- [WORK TO COMPLETE]
List each line of the data in which the string "WellFormed" appears.

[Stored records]
-- ==== Sys2Proof/Tests/Witness.lean ====
section
/-! SUPPORT. For every obligation with hypotheses, states and operands that meet them. -/

namespace Sys2Proof.Tests

open Sys2Proof Sys2Proof.Machine Sys2Proof.Claims

set_option maxRecDepth 100000
set_option Elab.async false

/-! ### Arithmetic, predicates, index registers, allotment -/

theorem test_meets_IntegerInstructionsComplete : allReady integerWords W = true ∧ allReady logicWords W = true := by decide +kernel

def addCc (u : Bool) : Fields := { (if u then wordOf true 0xB4 0xB1 0xB2 2 .none else wordOf false 4 1 2 2 .none) with mod := 2 }

theorem test_meets_AddSubDivRemComplete : ∀ u, rdy 0x001 (addCc u) W = true ∧ rdy 0x002 (addCc u) W = true := by decide +kernel

theorem test_meets_FloatInstructionsComplete : allReady floatWords W = true := by decide +kernel

def pmovSet : Fields := { wordOf false 0xF3 1 0xF3 0xF3 .none with mod := 1, ty := .b32 }

theorem test_meets_PredicateInstructionsComplete : allReady predicateWords W = true ∧ rdy 0x102 pmovSet W = true := by decide +kernel

def voteBallot : Fields := { wordOf false 0xB4 2 0xF3 0xF3 .none with mod := 2 }

theorem test_meets_VotesAndLanesComplete : allReady laneWords W = true ∧ rdy 0x103 voteBallot W = true := by decide +kernel

def stxWord : Fields := wordOf false 6 2 0xF3 0xF3 .none
def xsetTop : Fields := wordOf true 2 0xB5 0xFF 0xF3 (.imm32 1)

theorem test_meets_IndexInstructionsComplete : allReady indexWords W = true ∧
    (rdy 0x121 stxWord W = true ∧ Cells.get false W.g.miscPoison (miscKey 2 2) = false) ∧
    (let s := withS [(5, 175)]
     rdy 0x122 xsetTop s = true ∧ s.g.uval xsetTop 0xB5 = 175 ∧ s.g.uval xsetTop 0xB5 + s.g.uval xsetTop 0xFF = 176) := by decide +kernel

def toAllot (n : Word) : Fields := wordOf true 0xF3 0xFF 0xF3 0xF3 (.imm32 n)

theorem test_meets_AllotmentInstructionsComplete :
    (let s := withG (fun g => { g with allot := 32 })
     let f := toAllot 176
     rdy 0x130 f s = true ∧ allotOk (s.g.uval f f.a) = true ∧ s.g.growReq = none ∧
     ((s.reads 0x130 f).pairGroups s.g.core s.g.berth).all (fun e => e.1 == s.cur || e.2.growReq.isNone) = true ∧
     s.g.allot < s.g.uval f f.a ∧ s.g.uval f f.a - s.g.allot ≤ (s.reads 0x130 f).freeRegs s.g.core s.g.berth) ∧
    (let f := toAllot 32
     rdy 0x130 f W = true ∧ allotOk (W.g.uval f f.a) = true ∧ W.g.growReq = none ∧ W.g.uval f f.a ≤ W.g.allot ∧
     rdy 0x131 f W = true ∧ (W.g.pending.all (fun d => d.quads.all (fun q => q / 8 < W.g.uval f f.a))) = true) ∧
    rdy 0x132 (wordOf true 0xB6 0xF3 0xF3 0xF3 .none) W = true := by decide +kernel

/-! ### Control flow, mode and system registers -/

def braWord (u : Bool) (guard : BitVec 3) : Fields := { wordOf u 0xF3 0xF3 0x0F 0x00 (.ext ⟨0, 0, 0, 0, 0, 8⟩) with gnum := guard }
def half : State := withG (fun g => { g with p := [(2, 0xFFFF), (4, 0xFFFF)] })
def mergeOn : List RsEntry := [⟨true, 0xFFFFFFFF, some 0, 0⟩]

theorem test_meets_BranchesComplete : allReady controlWords W = true ∧ rdy 0x140 (braWord true 7) W = true ∧
    (let s := half
     let taken : Word := .ofNat 32 (threadMask (s.rows 0x140 (braWord false 2)))
     rdy 0x140 (braWord false 2) s = true ∧ s.g.cur &&& ~~~taken ≠ 0 ∧ s.g.spilled = 0 ∧ s.g.stack.length + 2 ≤ hwEntries) ∧
    (let taken : Word := .ofNat 32 (threadMask (W.rows 0x140 (braWord false 2)))
     W.g.cur &&& ~~~taken = 0) := by decide +kernel

def exitWord (u : Bool) (guard : BitVec 3) : Fields := { wordOf u 0xF3 0xF3 0xF3 0xF3 .none with gnum := guard }

/-- What `WholeStack` says. -/
def wholeB (r : State) (all : List RsEntry) (seen : Nat) (mark : Option Word) : Bool :=
  all.length == r.g.spilled + r.g.stack.length && decide (all.length ≤ maxEntries) && all.drop r.g.spilled == r.g.stack &&
    (List.range r.g.spilled).all (fun i => seen ≤ i ||
      (match all[i]?, deepEntry r (r.g.spilled - 1 - i) with
       | some e, some (e', p) => e == e' && (!p || (match mark with | some pc => e.join != some pc | none => false))
       | _, _ => false))
theorem whole_of {r : State} {all : List RsEntry} {seen : Nat} {mark : Option Word} (h : wholeB r all seen mark = true) : WholeStack r all seen mark := by
  simp only [wholeB, Bool.and_eq_true, beq_iff_eq, decide_eq_true_eq, List.all_eq_true, List.mem_range, Bool.or_eq_true] at h
  obtain ⟨⟨⟨h1, h2⟩, h3⟩, h4⟩ := h
  refine ⟨h1, h2, h3, fun i e hi hs he => ?_⟩
  rcases h4 i hi with h | h
  · omega
  · rw [he] at h
    split at h
    · next e1 e2 p he1 he2 =>
      cases he1
      simp only [Bool.and_eq_true, beq_iff_eq, Bool.or_eq_true, Bool.not_eq_true'] at h
      obtain ⟨rfl, h⟩ := h
      refine ⟨p, he2, fun hp => ?_⟩
      rcases h with h | h
      · rw [h] at hp; cases hp
      · split at h
        · next pc => exact ⟨pc, rfl, by simpa using h⟩
        · cases h
    · cases h

/-- A stack of hardware's entries, with one more in k2's window, whose bytes are 0. -/
def spilledStack : List RsEntry := RsEntry.ofImage 0 :: List.replicate hwEntries ⟨true, 0xFFFFFFFF, some 0, 0⟩

/-- Stacks with and without an entry in k2's window; groups that end with no workgroup, block or stack, and one that must wait for a child. -/
theorem test_meets_JoinsAndExitsComplete :
    (∀ x ∈ [(0, List.replicate hwEntries ⟨true, 0xFFFFFFFF, some 0, 0⟩), (1, spilledStack)],
     let s := withG (fun g => { g with spilled := x.1, stack := x.2.drop x.1 })
     rdy 0x143 (exitWord false 7) s = true ∧
     wholeB (s.reads 0x143 (exitWord false 7)) x.2 (joinSeen s.g.pc s.g.live x.2) (some s.g.pc) = true) ∧
    (let gone : Word := .ofNat 32 (threadMask (half.rows 0x145 (exitWord false 4)))
     rdy 0x145 (exitWord false 4) half = true ∧ half.g.cur &&& ~~~gone ≠ 0) ∧
    (let s := withG (fun g => { g with cur := 0xFFFF, stack := mergeOn })
     let gone : Word := .ofNat 32 (threadMask (s.rows 0x145 (exitWord false 7)))
     rdy 0x145 (exitWord false 7) s = true ∧ s.g.cur &&& ~~~gone = 0 ∧
     wholeB (s.reads 0x145 (exitWord false 7)) mergeOn (exitSeen (s.g.live &&& ~~~gone) mergeOn) none = true ∧
     (exitTo (s.g.live &&& ~~~gone) mergeOn).isSome = true) ∧
    (let s : State := { withG (fun g => { g with wg := none, block := 2 }) with wgs := [] }
     let gone : Word := .ofNat 32 (threadMask (s.rows 0x145 (exitWord false 7)))
     rdy 0x145 (exitWord true 7) s = true ∧ rdy 0x145 (exitWord false 7) s = true ∧ s.g.cur &&& ~~~gone = 0 ∧
     wholeB (s.reads 0x145 (exitWord false 7)) [] (exitSeen (s.g.live &&& ~~~gone) []) none = true ∧
     exitTo (s.g.live &&& ~~~gone) [] = none ∧ s.g.pedDepth = 0 ∧ s.g.wg = none ∧ (s.block s.g.block).live = false) ∧
    (let s := (withG (fun g => { g with pedDepth := 1 })).setBlock 1 { W.block 1 with items := [.strand 0 [], .child 1 false [], .strand 1 []] }
     rdy 0x145 (exitWord true 7) s = true ∧ s.g.pedDepth ≠ 0 ∧ (s.block s.g.block).live = true ∧
     ¬ ((s.block s.g.block).noChild = true ∧ s.quiet = true)) := by decide +kernel

def smodeWord (m : BitVec 2) : Fields := { wordOf true 0xF3 0xB4 0xF3 0xF3 .none with mod := m }

theorem test_meets_HintsAndModesComplete : W.preempting W.g.ctx = false ∧ allReady systemWords W = true ∧ W.g.dividing = false ∧
    Cells.get false W.g.miscPoison (miscKey 4 0) = false ∧
    (let s := withS [(4, 0x80)]
     rdy 0x160 (smodeWord 1) s = true ∧ modeOk ((s.g.mode ||| .ofNat 32 (s.g.uval (smodeWord 1) 0xB4)) &&& modeMask) = true) ∧
    (let s := withS [(4, 0x7)]
     rdy 0x160 (smodeWord 0) s = true ∧ modeOk (.ofNat 32 (s.g.uval (smodeWord 0) 0xB4) &&& modeMask) = false) := by decide +kernel

/-! ### Memory and capabilities -/

/-- A load's places are known and no access fails. -/
def clean : Loads → Bool | .ok _ [] => true | _ => false
/-- A store is issued. -/
def issued : Issued → Bool | .ok _ => true | _ => false

/-- `W` with p2 true in thread 0 only, and values in s registers. -/
def one (l : List (Nat × DWord)) : State := withG (fun g => { g with p := [(2, 1)], s := l })

/-- k3 offset v1 + s6, w32, acquire, device, remote. -/
def ldWord : Fields := { wordOf false 0x04 0x01 0xB6 0xF3 (.ext ⟨3, 2, 0, 0, 0, 0x4E⟩) with gnum := 2 }
def lduWord : Fields := wordOf true 0xB4 0xB5 0xB6 0xF3 (.ext ⟨3, 3, 0, 0, 0, 2 <<< 5 ||| 3 <<< 2⟩)

/-- The last four bytes, and the last eight, of the object. -/
theorem test_meets_LoadsComplete :
    (let s := one [(6, 65532)]
     rdy 0x1C0 ldWord s = true ∧ ldWord.ext.fe = 0 ∧ memSpace s 0x1C0 ldWord = some (.obj (capOn dataName)) ∧
     (s.reads 0x1C0 ldWord).accCheck (some (.obj (capOn dataName))) [rRead] (2 ^ ldWord.ext.sz) (ldWord.ext.ord != 0) (memAccs s 0x1C0 ldWord) = .ok ∧
     (s.reads 0x1C0 ldWord).isPeer (.obj (capOn dataName)) = false ∧
     clean ((s.reads 0x1C0 ldWord).loads (.obj (capOn dataName)) (2 ^ ldWord.ext.sz) false false (memAccs s 0x1C0 ldWord)) = true) ∧
    (let s := one [(6, 65528)]
     rdy 0x1C4 lduWord s = true ∧ memSpace s 0x1C4 lduWord = some (.obj (capOn dataName)) ∧
     (s.reads 0x1C4 lduWord).accCheck (some (.obj (capOn dataName))) [rRead] (2 ^ lduWord.ext.sz) (lduWord.ext.ord != 0) (memAccs s 0x1C4 lduWord) = .ok ∧
     (s.reads 0x1C4 lduWord).isPeer (.obj (capOn dataName)) = false ∧
     clean ((s.reads 0x1C4 lduWord).loads (.obj (capOn dataName)) (2 ^ lduWord.ext.sz) false false (memAccs s 0x1C4 lduWord)) = true) := by decide +kernel

/-- LD `.fe` or `.fec` of four bytes of the own window. -/
def ldFe (fe : Nat) : Fields := { wordOf false 0x04 0x01 0xB6 0xF3 (.ext ⟨0, .ofNat 8 (2 + 16 * fe), 0, 0, 0, 0⟩) with gnum := 2, mod := 1 }

theorem test_meets_FullEmptyLoadsComplete : ∀ fe ∈ [1, 2],
    (let f := ldFe fe
     let s := (one [(6, 65520)]).setWg 1 { W.wgOf 1 with full := [(4095, true)] }
     rdy 0x1C0 f s = true ∧ f.ext.fe = fe ∧ memSpace s 0x1C0 f = some (.own 1) ∧ s.g.feDone = [] ∧
     (s.reads 0x1C0 f).accCheck (some (.own 1)) [rRead] (2 ^ f.ext.sz) true (memAccs s 0x1C0 f) = .ok ∧
     clean ((s.reads 0x1C0 f).loads (.own 1) 16 false false (memAccs s 0x1C0 f)) = true ∧ (s.reads 0x1C0 f).stores = [] ∧
     (match (s.reads 0x1C0 f).loads (.own 1) 16 false false (memAccs s 0x1C0 f) with
      | .ok [(0, some l)] [] => granOf l == some (1, 4095)
      | _ => false) = true) := by decide +kernel

def stWord : Fields := { wordOf false 0xF3 0x01 0xB6 0x08 (.ext ⟨3, 3, 0, 0, 0, 3 <<< 5 ||| 3 <<< 2⟩) with gnum := 2 }
def redWord : Fields := { wordOf false 0xF3 0x01 0xB6 0x02 (.ext ⟨3, 0, 0, 0, 0, 3 <<< 5 ||| 3 <<< 2⟩) with gnum := 2, ty := .n32 }

theorem test_meets_StoresComplete :
    (let s := one [(6, 65528)]
     let sp : Space := .obj (capOn dataName)
     readyB 0x1C1 stWord (form 0x1C1 stWord) true s = true ∧ memSpace s 0x1C1 stWord = some sp ∧
     (s.reads 0x1C1 stWord).accCheck (some sp) [rWrite] (2 ^ stWord.ext.sz) (stWord.ext.ord != 0 || stWord.ext.fe != 0) (memAccs s 0x1C1 stWord) = .ok ∧
     stWord.ext.ord = 3 ∧ s.quiet = true ∧
     issued ((s.reads 0x1C1 stWord).issueStores sp ⟨false, stWord.ext.fe == 2, false, s.g.entry⟩ (2 ^ stWord.ext.sz) false (stPuts s stWord)) = true) ∧
    (let s := one [(6, 65532)]
     let sp : Space := .obj (capOn dataName)
     rdy 0x1C6 redWord s = true ∧ memSpace s 0x1C6 redWord = some sp ∧
     (s.reads 0x1C6 redWord).accCheck (some sp) [rWrite] (4 * regsOf redWord.ty) true (memAccs s 0x1C6 redWord) = .ok ∧
     redWord.ext.ord = 3 ∧ s.quiet = true ∧
     issued ((s.reads 0x1C6 redWord).issueStores sp ⟨false, false, redWord.ty != .f32, s.g.entry⟩ (4 * regsOf redWord.ty) false (redPuts s redWord)) = true) := by
  decide +kernel

theorem test_meets_IssuedStoresHoldTheirBytes :
    issued (W.issueStores (.obj (capOn dataName)) ⟨false, false, false, 0⟩ 4 false [⟨65532, [1, 2, 3, 4], none, false⟩]) = true := by decide +kernel

/-- A pending store of one part. -/
def pending (kind : StoreKind) (q : Part) : PStore :=
  { gid := 1, ctx := 0, lid := 1, core := 0, kind := kind, parts := [q], tag := false, setFull := false, entry := 0, pc := 0, seq := 0, op := 0, va := 0x10000, obj := none, sched := 0, owner := 0 }

/-- What `allLocal` says. -/
def allLocalB (l : List Part) : Bool :=
  let loc (x : Loc) : Bool := match x with | .mem _ => true | .vault _ _ => true | _ => false
  (bytesOf l).all (fun b => loc b.1) && (redsOf l).all (fun r => r.1.all loc)
theorem allLocal_of {l : List Part} (h : allLocalB l = true) : allLocal l := by
  have loc : ∀ x : Loc, (match x with | .mem _ => true | .vault _ _ => true | _ => false) = true → isLocal x := by
    intro x hx
    cases x with
    | mem pa => exact .inl ⟨pa, rfl⟩
    | vault w off => exact .inr ⟨w, off, rfl⟩
    | _ => cases hx
  simp only [allLocalB, Bool.and_eq_true, List.all_eq_true] at h
  exact ⟨fun b hb => loc _ (h.1 b hb), fun r hr x hx => loc _ (h.2 r hr x hx)⟩

def plainPart : Part := ⟨[(.mem 0x50000, 1), (.mem 0x50001, 2), (.mem 0x50000, 3)], [], false, none⟩

/-- The object behind k2 has generation 0: the store that names generation 3 comes too late. -/
theorem test_meets_PerformedStoreWritesItsBytes : ∀ gen ∈ [0, 3],
    let p := { pending .plain plainPart with obj := some (dataName.toNat, gen) }
    let s : State := { W with stores := [p] }
    s.stores[0]? = some p ∧ p.kind = .plain ∧ s.storeReady 0 = true ∧ s.current p = (gen == 0) ∧ s.meetDrops p = false ∧
    p.parts = [plainPart] ∧ allLocalB p.parts = true ∧ plainPart.shadow = none ∧ lastByte (bytesOf p.parts) (.mem 0x50000) = some 3 := by decide +kernel

def atomWord : Fields := { wordOf false 0x05 0x01 0xB6 0x02 (.ext ⟨2, 0, 0, 0, 0, 4 <<< 5 ||| 3 <<< 2⟩) with gnum := 2, ty := .n32 }

theorem test_meets_AtomicsComplete : let s := one [(6, 65532)]
    let f := atomWord
    let sp : Space := .obj (capOn dataName)
    let r := s.reads 0x1C5 f
    rdy 0x1C5 f s = true ∧ memSpace s 0x1C5 f = some sp ∧ ((r.obj (objKey s.g.ctx dataName)).checked && !(capOn dataName).has rNdatom) = false ∧
    r.accCheck (some sp) [rRead, rWrite] (4 * regsOf f.ty) true (memAccs s 0x1C5 f) = .ok ∧ f.ext.ord = 4 ∧ s.quiet = true ∧
    r.isPeer sp = false ∧ (capOn dataName).has rNdatom = false ∧
    (match r.loads sp (4 * regsOf f.ty) false true (memAccs s 0x1C5 f) with
     | .ok ls [] => !r.ownPending ls && (match atomItems s f ls with | [(_, some _, _)] => true | _ => false) &&
         (match r.atoms f (4 * regsOf f.ty) sp false none (atomItems s f ls) with | some (s2, _) => s2.g.status == .running | none => false)
     | _ => false) = true := by decide +kernel
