-- ==== Sys2Proof/WellFormed.lean ====
section
/-! DEFINITION. Which instructions exist: the addressing modes each mnemonic has (the "Encodings" line of its
rule) and the undocumented opcode bytes (rule R105). -/

namespace Sys2Proof

/-- The formats a mnemonic is encoded in, from the "Encodings" line of the rule named at each line. -/
def Mnemonic.modes : Mnemonic → List Mode
  | .adc => [.imm, .zp0, .zpx, .abs, .abx, .aby, .izx, .izy] -- R140
  | .sbc => [.imm, .zp0, .zpx, .abs, .abx, .aby, .izx, .izy] -- R141
  | .asl => [.imp, .zp0, .zpx, .abs, .abx] -- R150
  | .lsr => [.imp, .zp0, .zpx, .abs, .abx] -- R151
  | .rol => [.imp, .zp0, .zpx, .abs, .abx] -- R152
  | .ror => [.imp, .zp0, .zpx, .abs, .abx] -- R153
  | .cmp => [.imm, .zp0, .zpx, .abs, .abx, .aby, .izx, .izy] -- R160
  | .cpx => [.imm, .zp0, .abs] -- R161
  | .cpy => [.imm, .zp0, .abs] -- R162
  | .bcc => [.rel] -- R171
  | .bcs => [.rel] -- R172
  | .beq => [.rel] -- R173
  | .bmi => [.rel] -- R174
  | .bne => [.rel] -- R175
  | .bpl => [.rel] -- R176
  | .bvc => [.rel] -- R177
  | .bvs => [.rel] -- R178
  | .pha => [.imp] -- R181
  | .php => [.imp] -- R182
  | .pla => [.imp] -- R183
  | .plp => [.imp] -- R184
  | .jsr => [.abs] -- R185
  | .rts => [.imp] -- R186
  | .rti => [.imp] -- R187
  | .brk => [.imp] -- R188
  | .jmp => [.abs, .ind] -- R189
  | .lda => [.imm, .zp0, .zpx, .abs, .abx, .aby, .izx, .izy] -- R201
  | .ldx => [.imm, .zp0, .zpy, .abs, .aby] -- R202
  | .ldy => [.imm, .zp0, .zpx, .abs, .abx] -- R203
  | .sta => [.zp0, .zpx, .abs, .abx, .aby, .izx, .izy] -- R204
  | .stx => [.zp0, .zpy, .abs] -- R205
  | .sty => [.zp0, .zpx, .abs] -- R206
  | .tax => [.imp] -- R207
  | .tay => [.imp] -- R208
  | .tsx => [.imp] -- R209
  | .txa => [.imp] -- R210
  | .txs => [.imp] -- R211
  | .tya => [.imp] -- R212
  | .inc => [.zp0, .zpx, .abs, .abx] -- R213
  | .inx => [.imp] -- R214
  | .iny => [.imp] -- R215
  | .dec => [.zp0, .zpx, .abs, .abx] -- R216
  | .dex => [.imp] -- R217
  | .dey => [.imp] -- R218
  | .clc => [.imp] -- R219
  | .cld => [.imp] -- R220
  | .cli => [.imp] -- R221
  | .clv => [.imp] -- R222
  | .sec => [.imp] -- R223
  | .sed => [.imp] -- R224
  | .sei => [.imp] -- R225
  | .and => [.imm, .zp0, .zpx, .abs, .abx, .aby, .izx, .izy] -- R240
  | .ora => [.imm, .zp0, .zpx, .abs, .abx, .aby, .izx, .izy] -- R241
  | .eor => [.imm, .zp0, .zpx, .abs, .abx, .aby, .izx, .izy] -- R242
  | .bit => [.zp0, .abs] -- R243
  | .nop => [.imp] -- R244
  | .undoc => [.imp] -- R245

/-- The 105 opcode bytes with no documented instruction, as rule R105 lists them. -/
def undocumentedBytes : List Byte :=
  [0x02, 0x03, 0x04, 0x07, 0x0B, 0x0C, 0x0F, 0x12, 0x13, 0x14, 0x17, 0x1A, 0x1B, 0x1C, 0x1F]
  ++ [0x22, 0x23, 0x27, 0x2B, 0x2F, 0x32, 0x33, 0x34, 0x37, 0x3A, 0x3B, 0x3C, 0x3F, 0x42, 0x43]
  ++ [0x44, 0x47, 0x4B, 0x4F, 0x52, 0x53, 0x54, 0x57, 0x5A, 0x5B, 0x5C, 0x5F, 0x62, 0x63, 0x64]
  ++ [0x67, 0x6B, 0x6F, 0x72, 0x73, 0x74, 0x77, 0x7A, 0x7B, 0x7C, 0x7F, 0x80, 0x82, 0x83, 0x87]
  ++ [0x89, 0x8B, 0x8F, 0x92, 0x93, 0x97, 0x9B, 0x9C, 0x9E, 0x9F, 0xA3, 0xA7, 0xAB, 0xAF, 0xB2]
  ++ [0xB3, 0xB7, 0xBB, 0xBF, 0xC2, 0xC3, 0xC7, 0xCB, 0xCF, 0xD2, 0xD3, 0xD4, 0xD7, 0xDA, 0xDB]
  ++ [0xDC, 0xDF, 0xE2, 0xE3, 0xE7, 0xEB, 0xEF, 0xF2, 0xF3, 0xF4, 0xF7, 0xFA, 0xFB, 0xFC, 0xFF]

/-- An instruction of the machine: its mnemonic has its addressing mode, and a fallback names an undocumented byte. -/
abbrev WellFormed (i : Instr) : Prop :=
  i.operand.mode ∈ i.mnemonic.modes ∧
    match i with
    | .undoc op => op ∈ undocumentedBytes
    | _ => True

end Sys2Proof
end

- [REPLY]
-- ==== Sys2Proof/WellFormed.lean ====
abbrev WellFormed (i : Instr) : Prop :=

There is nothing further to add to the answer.